**TASK DIRECTIONS**
Copy out, from the data below, each line in which the word "sums" occurs.

Collected data
*** Begin section ***

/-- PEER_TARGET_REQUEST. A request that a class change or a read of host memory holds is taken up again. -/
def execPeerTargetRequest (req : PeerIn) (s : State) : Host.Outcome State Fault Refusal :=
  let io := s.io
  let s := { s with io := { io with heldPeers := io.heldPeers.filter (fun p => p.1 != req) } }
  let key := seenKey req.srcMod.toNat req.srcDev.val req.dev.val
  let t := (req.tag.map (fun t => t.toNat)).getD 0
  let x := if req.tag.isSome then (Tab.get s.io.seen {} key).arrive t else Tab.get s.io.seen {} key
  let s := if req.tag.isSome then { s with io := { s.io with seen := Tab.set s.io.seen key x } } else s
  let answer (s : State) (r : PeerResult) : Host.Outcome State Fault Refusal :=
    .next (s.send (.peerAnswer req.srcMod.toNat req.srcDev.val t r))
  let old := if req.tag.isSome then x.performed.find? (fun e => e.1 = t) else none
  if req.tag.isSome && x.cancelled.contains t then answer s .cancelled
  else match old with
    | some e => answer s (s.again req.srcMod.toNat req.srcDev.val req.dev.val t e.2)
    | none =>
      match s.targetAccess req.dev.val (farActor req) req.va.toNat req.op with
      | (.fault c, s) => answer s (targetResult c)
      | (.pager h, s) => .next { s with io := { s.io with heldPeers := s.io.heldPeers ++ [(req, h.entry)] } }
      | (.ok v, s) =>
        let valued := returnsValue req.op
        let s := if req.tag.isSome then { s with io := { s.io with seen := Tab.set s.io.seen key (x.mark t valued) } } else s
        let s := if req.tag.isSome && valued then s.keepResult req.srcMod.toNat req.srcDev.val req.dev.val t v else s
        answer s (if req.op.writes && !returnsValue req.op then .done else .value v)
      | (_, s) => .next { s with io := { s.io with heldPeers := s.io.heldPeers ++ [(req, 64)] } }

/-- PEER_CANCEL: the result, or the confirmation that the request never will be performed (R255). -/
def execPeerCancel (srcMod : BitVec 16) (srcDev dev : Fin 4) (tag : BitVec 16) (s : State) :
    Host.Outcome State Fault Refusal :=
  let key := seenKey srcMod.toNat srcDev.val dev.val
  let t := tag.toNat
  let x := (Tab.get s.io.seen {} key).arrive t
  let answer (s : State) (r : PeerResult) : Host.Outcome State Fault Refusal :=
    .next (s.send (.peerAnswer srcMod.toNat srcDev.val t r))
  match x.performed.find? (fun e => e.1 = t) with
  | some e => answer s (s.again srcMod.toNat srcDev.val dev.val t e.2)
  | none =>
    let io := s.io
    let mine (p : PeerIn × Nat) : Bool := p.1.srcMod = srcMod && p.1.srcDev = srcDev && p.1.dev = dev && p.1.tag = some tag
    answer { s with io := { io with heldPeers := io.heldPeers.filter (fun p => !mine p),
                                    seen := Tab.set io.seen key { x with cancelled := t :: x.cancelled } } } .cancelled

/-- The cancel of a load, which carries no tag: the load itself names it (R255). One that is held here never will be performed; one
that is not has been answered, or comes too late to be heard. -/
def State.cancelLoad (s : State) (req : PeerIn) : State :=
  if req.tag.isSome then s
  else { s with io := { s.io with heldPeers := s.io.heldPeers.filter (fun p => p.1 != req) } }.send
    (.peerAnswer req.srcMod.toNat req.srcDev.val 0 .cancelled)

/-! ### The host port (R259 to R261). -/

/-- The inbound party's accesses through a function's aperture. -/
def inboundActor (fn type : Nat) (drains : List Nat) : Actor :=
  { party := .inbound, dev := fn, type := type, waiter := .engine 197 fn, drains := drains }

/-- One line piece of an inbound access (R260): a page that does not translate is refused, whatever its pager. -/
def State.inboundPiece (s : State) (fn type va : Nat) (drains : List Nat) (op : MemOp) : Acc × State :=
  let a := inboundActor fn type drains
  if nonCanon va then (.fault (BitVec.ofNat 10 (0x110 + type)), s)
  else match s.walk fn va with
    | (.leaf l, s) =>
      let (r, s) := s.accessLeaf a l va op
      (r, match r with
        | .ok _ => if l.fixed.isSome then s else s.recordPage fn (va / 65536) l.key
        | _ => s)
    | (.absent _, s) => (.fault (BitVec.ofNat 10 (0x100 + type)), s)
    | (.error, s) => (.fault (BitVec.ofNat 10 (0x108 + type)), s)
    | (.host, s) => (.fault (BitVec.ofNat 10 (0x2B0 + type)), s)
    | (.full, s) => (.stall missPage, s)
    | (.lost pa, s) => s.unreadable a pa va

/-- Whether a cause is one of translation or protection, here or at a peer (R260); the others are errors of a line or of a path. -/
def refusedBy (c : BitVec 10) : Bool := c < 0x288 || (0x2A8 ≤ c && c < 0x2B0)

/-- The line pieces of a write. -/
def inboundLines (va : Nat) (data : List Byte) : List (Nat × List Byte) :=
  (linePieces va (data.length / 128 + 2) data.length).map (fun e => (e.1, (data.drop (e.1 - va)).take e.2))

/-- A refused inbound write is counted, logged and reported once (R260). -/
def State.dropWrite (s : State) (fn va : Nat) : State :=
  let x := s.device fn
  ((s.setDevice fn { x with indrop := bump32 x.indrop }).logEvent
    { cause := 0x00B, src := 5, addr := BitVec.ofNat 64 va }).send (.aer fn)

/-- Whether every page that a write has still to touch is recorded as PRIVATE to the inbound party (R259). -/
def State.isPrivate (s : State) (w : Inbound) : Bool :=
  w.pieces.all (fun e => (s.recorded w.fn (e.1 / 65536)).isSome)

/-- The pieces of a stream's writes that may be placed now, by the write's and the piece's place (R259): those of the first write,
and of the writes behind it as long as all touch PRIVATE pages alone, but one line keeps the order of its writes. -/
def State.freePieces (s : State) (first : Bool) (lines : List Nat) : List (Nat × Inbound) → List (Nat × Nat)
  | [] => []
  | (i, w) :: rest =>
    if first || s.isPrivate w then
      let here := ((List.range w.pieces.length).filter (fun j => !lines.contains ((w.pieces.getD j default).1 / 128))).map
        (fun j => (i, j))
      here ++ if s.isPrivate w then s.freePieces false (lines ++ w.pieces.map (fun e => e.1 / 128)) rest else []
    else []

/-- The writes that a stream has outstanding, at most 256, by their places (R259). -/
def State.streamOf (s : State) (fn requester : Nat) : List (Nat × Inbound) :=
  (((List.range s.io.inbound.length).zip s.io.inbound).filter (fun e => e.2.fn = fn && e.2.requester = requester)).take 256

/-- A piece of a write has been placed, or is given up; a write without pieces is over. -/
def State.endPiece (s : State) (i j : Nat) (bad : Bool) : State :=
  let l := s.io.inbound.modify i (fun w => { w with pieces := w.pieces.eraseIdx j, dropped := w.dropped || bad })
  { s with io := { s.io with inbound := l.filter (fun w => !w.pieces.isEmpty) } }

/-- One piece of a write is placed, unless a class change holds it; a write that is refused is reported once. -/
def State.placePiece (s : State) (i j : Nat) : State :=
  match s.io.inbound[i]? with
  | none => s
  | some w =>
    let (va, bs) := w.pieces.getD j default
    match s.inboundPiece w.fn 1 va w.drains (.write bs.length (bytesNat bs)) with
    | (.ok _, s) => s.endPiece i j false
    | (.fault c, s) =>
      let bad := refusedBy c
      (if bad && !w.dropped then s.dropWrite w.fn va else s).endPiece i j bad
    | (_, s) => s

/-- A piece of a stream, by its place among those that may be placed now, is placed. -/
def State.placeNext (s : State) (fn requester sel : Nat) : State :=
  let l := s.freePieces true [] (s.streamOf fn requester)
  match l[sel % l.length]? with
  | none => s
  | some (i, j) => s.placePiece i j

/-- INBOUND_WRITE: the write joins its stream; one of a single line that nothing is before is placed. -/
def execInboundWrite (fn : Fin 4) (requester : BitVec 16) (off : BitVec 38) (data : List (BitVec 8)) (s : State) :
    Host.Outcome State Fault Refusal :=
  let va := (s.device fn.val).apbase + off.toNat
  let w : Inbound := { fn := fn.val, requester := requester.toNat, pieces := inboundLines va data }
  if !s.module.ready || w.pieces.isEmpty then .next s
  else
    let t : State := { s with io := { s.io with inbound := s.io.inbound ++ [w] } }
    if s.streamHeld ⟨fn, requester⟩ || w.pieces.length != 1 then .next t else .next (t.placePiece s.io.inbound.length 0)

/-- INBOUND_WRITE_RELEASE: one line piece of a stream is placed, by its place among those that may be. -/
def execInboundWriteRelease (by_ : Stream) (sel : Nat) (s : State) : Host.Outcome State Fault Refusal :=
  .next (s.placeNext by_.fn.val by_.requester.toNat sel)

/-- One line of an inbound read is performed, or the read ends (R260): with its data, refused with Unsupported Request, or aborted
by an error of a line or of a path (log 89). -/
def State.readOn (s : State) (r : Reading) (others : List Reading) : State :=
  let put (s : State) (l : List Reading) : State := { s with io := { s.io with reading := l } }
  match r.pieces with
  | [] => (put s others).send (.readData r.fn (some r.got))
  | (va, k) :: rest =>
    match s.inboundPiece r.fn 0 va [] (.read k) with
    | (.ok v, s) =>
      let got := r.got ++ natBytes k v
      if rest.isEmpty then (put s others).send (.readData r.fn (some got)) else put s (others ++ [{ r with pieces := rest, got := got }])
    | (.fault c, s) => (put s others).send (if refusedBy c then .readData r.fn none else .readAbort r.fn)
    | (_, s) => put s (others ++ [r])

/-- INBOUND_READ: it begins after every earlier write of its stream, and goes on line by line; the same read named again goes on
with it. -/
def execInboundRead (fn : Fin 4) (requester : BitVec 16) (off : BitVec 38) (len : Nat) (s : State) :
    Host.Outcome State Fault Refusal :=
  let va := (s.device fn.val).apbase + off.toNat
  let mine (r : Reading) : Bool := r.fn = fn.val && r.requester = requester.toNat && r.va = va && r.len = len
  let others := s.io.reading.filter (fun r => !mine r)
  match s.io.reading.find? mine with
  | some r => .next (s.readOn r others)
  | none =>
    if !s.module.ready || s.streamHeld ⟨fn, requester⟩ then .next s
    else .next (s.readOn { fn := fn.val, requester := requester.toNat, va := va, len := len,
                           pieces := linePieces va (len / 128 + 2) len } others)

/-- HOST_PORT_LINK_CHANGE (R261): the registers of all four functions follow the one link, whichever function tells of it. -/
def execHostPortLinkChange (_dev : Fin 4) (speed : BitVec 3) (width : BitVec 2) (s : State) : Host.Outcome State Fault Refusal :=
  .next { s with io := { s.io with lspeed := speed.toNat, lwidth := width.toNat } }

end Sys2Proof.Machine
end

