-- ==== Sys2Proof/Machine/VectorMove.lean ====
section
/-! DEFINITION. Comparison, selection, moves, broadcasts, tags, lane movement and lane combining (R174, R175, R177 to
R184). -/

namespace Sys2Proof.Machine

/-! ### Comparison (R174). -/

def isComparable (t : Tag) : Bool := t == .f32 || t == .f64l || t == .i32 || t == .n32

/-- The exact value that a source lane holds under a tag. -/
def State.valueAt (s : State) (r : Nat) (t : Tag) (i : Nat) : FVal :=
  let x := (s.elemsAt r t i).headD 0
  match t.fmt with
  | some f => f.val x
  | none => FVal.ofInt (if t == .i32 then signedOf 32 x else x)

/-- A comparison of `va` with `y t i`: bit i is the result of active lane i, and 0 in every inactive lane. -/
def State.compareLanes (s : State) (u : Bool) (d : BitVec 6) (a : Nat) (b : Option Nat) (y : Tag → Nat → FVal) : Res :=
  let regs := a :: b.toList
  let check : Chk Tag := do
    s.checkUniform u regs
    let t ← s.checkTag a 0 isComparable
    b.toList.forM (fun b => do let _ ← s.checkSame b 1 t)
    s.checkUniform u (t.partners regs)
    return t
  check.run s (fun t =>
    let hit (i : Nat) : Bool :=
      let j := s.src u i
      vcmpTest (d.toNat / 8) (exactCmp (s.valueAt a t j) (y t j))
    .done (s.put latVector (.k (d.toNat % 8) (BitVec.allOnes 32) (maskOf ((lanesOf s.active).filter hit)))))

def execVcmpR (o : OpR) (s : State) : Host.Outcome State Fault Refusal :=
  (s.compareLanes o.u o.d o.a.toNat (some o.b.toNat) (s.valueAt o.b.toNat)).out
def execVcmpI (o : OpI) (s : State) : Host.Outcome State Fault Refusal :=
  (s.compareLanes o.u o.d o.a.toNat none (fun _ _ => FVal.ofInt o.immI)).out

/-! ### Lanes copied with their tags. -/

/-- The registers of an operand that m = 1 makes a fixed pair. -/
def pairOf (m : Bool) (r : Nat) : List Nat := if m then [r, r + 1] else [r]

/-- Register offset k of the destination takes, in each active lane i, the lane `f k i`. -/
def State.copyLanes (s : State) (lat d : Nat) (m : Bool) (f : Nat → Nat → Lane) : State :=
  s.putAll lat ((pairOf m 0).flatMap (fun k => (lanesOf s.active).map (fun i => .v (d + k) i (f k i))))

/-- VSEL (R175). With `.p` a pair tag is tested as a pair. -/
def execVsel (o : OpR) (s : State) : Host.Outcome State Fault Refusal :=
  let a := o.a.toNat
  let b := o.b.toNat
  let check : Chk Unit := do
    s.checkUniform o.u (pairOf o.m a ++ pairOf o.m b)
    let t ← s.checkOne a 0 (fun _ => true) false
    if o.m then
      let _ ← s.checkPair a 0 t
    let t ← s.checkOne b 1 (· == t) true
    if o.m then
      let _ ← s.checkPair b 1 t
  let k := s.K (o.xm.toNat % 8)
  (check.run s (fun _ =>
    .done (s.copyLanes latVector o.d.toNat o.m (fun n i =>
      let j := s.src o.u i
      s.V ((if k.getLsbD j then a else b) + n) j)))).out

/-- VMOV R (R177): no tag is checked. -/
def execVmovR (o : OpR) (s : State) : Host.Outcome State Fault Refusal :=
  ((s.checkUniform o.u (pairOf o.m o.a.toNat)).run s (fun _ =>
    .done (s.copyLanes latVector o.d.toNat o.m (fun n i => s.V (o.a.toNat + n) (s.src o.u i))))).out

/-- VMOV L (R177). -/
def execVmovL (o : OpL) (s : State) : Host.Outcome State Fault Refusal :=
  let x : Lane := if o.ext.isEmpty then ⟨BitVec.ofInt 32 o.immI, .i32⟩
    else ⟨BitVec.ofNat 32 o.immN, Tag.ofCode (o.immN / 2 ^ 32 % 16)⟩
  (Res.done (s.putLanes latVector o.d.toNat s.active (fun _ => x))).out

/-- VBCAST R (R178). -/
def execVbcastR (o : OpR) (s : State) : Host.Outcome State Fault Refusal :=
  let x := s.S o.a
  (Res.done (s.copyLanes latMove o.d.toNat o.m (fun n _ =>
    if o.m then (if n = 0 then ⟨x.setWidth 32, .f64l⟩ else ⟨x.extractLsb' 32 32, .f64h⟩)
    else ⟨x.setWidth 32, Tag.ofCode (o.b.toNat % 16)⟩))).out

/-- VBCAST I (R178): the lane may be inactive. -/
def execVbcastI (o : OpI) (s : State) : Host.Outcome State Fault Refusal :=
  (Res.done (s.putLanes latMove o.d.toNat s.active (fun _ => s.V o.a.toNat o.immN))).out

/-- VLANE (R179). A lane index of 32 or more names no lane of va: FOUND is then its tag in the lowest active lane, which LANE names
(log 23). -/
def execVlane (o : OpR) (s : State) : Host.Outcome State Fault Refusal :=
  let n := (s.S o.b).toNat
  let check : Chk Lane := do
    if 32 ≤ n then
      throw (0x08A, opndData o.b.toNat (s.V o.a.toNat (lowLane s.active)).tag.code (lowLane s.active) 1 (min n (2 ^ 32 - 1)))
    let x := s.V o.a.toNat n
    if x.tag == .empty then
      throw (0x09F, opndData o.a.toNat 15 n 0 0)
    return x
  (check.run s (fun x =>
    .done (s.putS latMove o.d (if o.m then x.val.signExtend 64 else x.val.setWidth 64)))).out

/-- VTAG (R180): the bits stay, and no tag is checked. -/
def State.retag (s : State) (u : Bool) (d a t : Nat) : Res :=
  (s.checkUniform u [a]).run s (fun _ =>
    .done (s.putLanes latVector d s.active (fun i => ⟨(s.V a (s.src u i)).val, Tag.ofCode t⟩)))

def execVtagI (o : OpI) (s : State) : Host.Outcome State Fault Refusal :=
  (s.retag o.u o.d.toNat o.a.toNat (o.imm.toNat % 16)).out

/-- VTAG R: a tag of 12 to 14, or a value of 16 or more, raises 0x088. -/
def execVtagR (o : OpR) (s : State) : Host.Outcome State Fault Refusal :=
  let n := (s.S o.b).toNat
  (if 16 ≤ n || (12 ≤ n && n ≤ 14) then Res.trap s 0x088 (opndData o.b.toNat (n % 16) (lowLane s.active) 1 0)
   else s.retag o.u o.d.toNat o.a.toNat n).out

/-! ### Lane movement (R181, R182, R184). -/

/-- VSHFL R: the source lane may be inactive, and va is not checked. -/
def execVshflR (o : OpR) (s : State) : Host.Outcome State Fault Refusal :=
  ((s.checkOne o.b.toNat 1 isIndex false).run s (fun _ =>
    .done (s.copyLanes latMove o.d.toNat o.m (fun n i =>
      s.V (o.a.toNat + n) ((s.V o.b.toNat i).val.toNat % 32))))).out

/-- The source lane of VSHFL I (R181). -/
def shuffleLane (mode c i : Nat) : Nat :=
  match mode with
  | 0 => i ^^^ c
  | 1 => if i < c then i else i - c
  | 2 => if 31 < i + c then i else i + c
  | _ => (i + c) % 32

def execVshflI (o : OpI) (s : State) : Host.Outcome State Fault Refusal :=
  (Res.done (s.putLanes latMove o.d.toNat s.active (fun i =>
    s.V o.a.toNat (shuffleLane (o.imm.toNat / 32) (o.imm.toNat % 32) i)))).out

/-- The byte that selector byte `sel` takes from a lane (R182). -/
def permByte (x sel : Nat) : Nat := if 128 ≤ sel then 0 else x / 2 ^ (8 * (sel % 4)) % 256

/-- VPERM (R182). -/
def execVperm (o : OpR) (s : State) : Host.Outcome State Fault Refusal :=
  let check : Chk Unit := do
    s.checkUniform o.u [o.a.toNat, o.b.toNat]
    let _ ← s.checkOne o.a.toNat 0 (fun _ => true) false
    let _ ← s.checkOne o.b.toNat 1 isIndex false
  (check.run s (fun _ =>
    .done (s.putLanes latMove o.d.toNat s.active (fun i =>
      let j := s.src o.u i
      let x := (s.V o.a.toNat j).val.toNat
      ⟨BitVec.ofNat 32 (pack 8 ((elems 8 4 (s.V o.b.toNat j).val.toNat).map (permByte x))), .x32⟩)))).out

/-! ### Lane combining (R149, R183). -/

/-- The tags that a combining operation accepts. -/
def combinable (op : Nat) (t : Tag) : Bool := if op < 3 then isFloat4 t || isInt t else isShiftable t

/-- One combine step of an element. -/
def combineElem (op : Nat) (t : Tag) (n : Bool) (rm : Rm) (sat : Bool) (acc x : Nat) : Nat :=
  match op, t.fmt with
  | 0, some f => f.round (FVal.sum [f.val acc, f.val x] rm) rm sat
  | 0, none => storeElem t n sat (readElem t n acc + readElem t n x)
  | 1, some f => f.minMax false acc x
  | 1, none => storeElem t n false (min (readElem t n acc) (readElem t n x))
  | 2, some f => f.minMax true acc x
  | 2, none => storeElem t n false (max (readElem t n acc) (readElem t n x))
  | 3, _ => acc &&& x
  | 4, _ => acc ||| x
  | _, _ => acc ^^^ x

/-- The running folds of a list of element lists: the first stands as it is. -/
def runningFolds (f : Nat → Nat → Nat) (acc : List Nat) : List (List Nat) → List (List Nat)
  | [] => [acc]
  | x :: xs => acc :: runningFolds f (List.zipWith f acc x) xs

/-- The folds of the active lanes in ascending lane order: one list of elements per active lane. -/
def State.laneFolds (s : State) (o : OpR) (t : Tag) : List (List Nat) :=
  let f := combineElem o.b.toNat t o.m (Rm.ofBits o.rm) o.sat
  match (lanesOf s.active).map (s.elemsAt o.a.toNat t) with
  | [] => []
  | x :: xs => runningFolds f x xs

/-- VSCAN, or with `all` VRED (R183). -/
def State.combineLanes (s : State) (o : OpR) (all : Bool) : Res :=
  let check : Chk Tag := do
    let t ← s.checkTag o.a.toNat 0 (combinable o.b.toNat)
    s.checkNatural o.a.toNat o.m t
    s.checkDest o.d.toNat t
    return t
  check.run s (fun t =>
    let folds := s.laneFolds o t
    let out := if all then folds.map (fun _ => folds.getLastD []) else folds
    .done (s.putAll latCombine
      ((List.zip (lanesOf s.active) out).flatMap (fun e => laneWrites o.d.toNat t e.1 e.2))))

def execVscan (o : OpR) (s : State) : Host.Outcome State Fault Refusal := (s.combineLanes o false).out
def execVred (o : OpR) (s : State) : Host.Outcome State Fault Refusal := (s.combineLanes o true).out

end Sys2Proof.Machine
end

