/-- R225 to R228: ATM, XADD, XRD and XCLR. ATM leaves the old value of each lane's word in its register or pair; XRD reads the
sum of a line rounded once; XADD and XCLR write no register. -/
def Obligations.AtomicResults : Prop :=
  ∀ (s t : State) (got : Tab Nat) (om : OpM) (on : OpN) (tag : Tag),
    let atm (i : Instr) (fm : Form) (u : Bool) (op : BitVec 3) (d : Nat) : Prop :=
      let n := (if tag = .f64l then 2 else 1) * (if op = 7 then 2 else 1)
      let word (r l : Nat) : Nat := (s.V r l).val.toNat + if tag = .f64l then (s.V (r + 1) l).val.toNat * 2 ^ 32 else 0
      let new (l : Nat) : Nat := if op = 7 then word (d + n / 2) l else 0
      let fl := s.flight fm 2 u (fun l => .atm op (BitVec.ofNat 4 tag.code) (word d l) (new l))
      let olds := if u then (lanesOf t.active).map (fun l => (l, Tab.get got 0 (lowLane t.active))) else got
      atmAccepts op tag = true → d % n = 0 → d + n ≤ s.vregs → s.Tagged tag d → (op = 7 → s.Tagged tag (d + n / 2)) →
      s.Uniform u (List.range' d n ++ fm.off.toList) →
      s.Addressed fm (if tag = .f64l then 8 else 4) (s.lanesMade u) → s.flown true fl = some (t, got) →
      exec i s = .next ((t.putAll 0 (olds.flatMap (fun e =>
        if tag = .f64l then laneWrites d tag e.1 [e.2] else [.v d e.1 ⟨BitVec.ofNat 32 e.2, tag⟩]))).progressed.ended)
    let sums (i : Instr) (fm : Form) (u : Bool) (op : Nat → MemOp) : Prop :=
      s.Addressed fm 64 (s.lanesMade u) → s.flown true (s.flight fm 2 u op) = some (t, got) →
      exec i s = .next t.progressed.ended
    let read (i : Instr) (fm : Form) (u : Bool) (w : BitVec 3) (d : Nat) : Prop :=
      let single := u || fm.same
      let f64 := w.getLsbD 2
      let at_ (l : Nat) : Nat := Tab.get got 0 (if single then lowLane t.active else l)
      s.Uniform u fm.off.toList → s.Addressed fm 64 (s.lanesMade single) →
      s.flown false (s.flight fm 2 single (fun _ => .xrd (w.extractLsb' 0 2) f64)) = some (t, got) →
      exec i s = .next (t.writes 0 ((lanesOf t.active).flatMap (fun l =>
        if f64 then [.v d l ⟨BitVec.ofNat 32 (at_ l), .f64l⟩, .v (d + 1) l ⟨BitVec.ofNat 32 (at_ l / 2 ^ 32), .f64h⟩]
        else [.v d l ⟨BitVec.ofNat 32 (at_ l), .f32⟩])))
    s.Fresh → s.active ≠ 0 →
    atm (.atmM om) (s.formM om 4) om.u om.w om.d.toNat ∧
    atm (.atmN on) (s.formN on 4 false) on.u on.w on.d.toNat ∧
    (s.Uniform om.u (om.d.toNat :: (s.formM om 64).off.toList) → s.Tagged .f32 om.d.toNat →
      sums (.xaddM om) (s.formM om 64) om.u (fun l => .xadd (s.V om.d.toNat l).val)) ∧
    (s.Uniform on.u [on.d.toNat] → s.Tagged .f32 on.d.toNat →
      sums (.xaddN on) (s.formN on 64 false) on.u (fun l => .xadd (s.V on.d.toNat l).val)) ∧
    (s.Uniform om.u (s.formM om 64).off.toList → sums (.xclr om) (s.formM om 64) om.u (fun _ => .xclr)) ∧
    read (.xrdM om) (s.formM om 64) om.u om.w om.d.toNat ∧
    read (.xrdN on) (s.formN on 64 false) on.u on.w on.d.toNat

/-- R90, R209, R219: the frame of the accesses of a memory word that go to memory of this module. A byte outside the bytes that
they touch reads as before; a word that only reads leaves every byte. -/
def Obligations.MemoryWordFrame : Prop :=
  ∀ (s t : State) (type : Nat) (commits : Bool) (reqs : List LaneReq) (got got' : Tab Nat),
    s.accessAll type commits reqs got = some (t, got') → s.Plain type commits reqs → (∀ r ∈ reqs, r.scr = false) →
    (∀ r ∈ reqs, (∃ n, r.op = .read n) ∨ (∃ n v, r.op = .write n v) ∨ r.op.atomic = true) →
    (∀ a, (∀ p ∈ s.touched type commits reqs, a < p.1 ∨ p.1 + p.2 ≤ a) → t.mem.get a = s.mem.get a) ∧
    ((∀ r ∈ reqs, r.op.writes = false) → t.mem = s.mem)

*** End section ***

**OUTPUT OF THE EXERCISE**
    let sums (i : Instr) (fm : Form) (u : Bool) (op : Nat → MemOp) : Prop :=
      sums (.xaddM om) (s.formM om 64) om.u (fun l => .xadd (s.V om.d.toNat l).val)) ∧
      sums (.xaddN on) (s.formN on 64 false) on.u (fun l => .xadd (s.V on.d.toNat l).val)) ∧
    (s.Uniform om.u (s.formM om 64).off.toList → sums (.xclr om) (s.formM om 64) om.u (fun _ => .xclr)) ∧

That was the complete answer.